Anais Nin's Architecture Of Desire
Anaïs climbed the solid masonry placed to countertract the lateral thrust of the vault. In the distance she thought she could see the citadel of a Greek city built at its highest point and containing the chief temples and public buildings, as at Athens. ‘But I’m in Los Angeles,’ thought Anaïs. At first the rich smell of unburnt brick drying in the sun, the other wordly sanctuary of this Greek temple, the condo apartments below, and the thickness and silence of the surrounding structures on which sacrifical offerings are placed were all she could grasp of the environment she was entering.
‘I must remember to record this in my diary.’
Alvar Aalto, among the most important living architects (and certainly pre-eminent in his native Finland), led Anaïs to a platform in the center of a range of arches carried on piers and plastered with advertising posters. He directed her to sit down where there would normally have been a raised panel below the window-sill, but there was no window. ‘Henry,’ she thought, ‘up to his old tricks again.’ She leaned back against a short pillar that supported a coping and thus formed a balustrade. She could see nothing beyond the platform’s walls and the intricate and fanciful decorations that appeared in a vaporous neon glow-cloud that drifted through the gloomy shadows of palm trees. It made no difference to her, as she was exhausted from the climb and preoccupied with the next entry in her little black book. Indeed, Alvar was quite an architectural wonder in his own Wright.
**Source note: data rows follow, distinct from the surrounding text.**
-- ==== Sys2Proof/Machine/Issue.lean ====
section
/-! DEFINITION. Where `step` takes its next operation from, and the setting an operation is performed in. -/

namespace Sys2Proof.Machine

/-- The next word, taken out of the inbox, which is in the order of arrival. With several waiting, any may be next, and each is
served eventually (60_exceptions R148): the arbiter picks one. -/
def takeWord (s : State) : Option (OpWord × State) :=
  match s.inbox with
  | [] => none
  | [w] => some (w, { s with inbox := [], arbiter := s.arbiter.cleared })
  | w :: v :: ws =>
    some ((w :: v :: ws).getD (s.arbiter.pick (ws.length + 2)) w,
      { s with
        inbox := (w :: v :: ws).eraseIdx (s.arbiter.pick (ws.length + 2))
        arbiter := s.arbiter.after (s.arbiter.pick (ws.length + 2)) })

/-- A state inside a command whose header shape is that of `cnt`, with OUT sized and a buffer of `cnt` bytes to read. -/
def insideCommand (cnt : BitVec 64) (s : State) : State :=
  { s with
    cmd := some { Request.zero with count := cnt, buflen := cnt, buf := s.src.length }
    src := s.src ++ [{ len := cnt.toNat, cells := [] }]
    out := some { len := framelen cnt.toNat, cells := [] }
    regs := { Regs.idle with cnt := cnt, sel := (shape cnt).sel, h := (shape cnt).h, l7 := (shape cnt).l7 } }

/-- The setting in which frame-encoder control performs an operation (R81, R85): an operation that writes OUT or reads a
payload is performed inside a command whose frame has been sized and whose buffer holds the payload; any other needs nothing
(log 14). -/
def settingFor (i : Instr) (s : State) : State :=
  match i with
  | .encode _ => s
  | .frameL7 _ _ len => insideCommand (len.setWidth 64) s
  | .frameL16 _ _ n => insideCommand (n.setWidth 64) s
  | .frameL64 _ _ n => insideCommand (n.setWidth 64) s
  | .feCheck _ => s
  | .hpLensel _ => s
  | .hpByte0 _ _ => insideCommand 0 s
  | .hpByte1 _ => insideCommand 0 s
  | .hpExt16 n => insideCommand (n.setWidth 64) s
  | .hpExt64 n => insideCommand (n.setWidth 64) s
  | .mkKeygen => s
  | .mkKeywr _ => insideCommand 0 s
  | .mkXor idx => insideCommand (idx + 1) s

/-- The state with a word of the opcode table as the only one waiting, in the setting its operation is performed in. -/
def placeWord (s : State) (nbits w : Nat) : State :=
  match tableWord nbits w with
  | none => s
  | some o =>
    match decode o with
    | .error _ => { s with inbox := [o] }
    | .ok i => { settingFor i s with inbox := [o] }

end Sys2Proof.Machine
end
Presently, Benedetto Antelami, a sculptor and most probably an architect, too, joined Anaïs on the platform, having just come from a seedy little cinema on Sepulveda where The House of Usher had played to a packed house of building inspectors. He reached up to inspect the continuous architrave moulding above her head. His fingers gently caressed the surface, as if it were the body of a statue he himself had sculpted. ‘He grabbed me in his arms…’ mused Anaïs, her heart all aflutter in the poetry of the moment. Then, as Antelami leaned closer, she tried to think of something intelligent to ask that would please him. Maybe she should show an interest in his work. But before she could speak, two architects from her past Diogo Arruda and Charles Robert Ashbee - pushed aside the imitation- velvet curtains that separated Anais from the steaming streets of L.A. She noted at a glance the graceless, conventional clothes that stamped them immediately as architects while they sedately planted themselves down on a fixed wooden seat in the aisle. At the same time, Alvar Aalto entered and stood beside the balustrade. He had read of these creatures in Anaïs Nin’s diary. “I despise you both,” hissed Aalto, “and everthing you represent.”
Anaïs turned to him now, admiring his amber-colored suit. She judged Aalto to be elegant and well-bred (possibly loaded), qualities that are not usually associated with natives of Finland. She tried to guess his age as he wrestled with Arruda and Ashbee on the ledge. Eighty? Ninety? Perhaps even older. The poor fellow didn’t have a chance. He was hurled to his death in the smog below.
“The traffic is heavy tonight,” smiled Ashbee.
‘I must remember that line,’ thought Anaïs.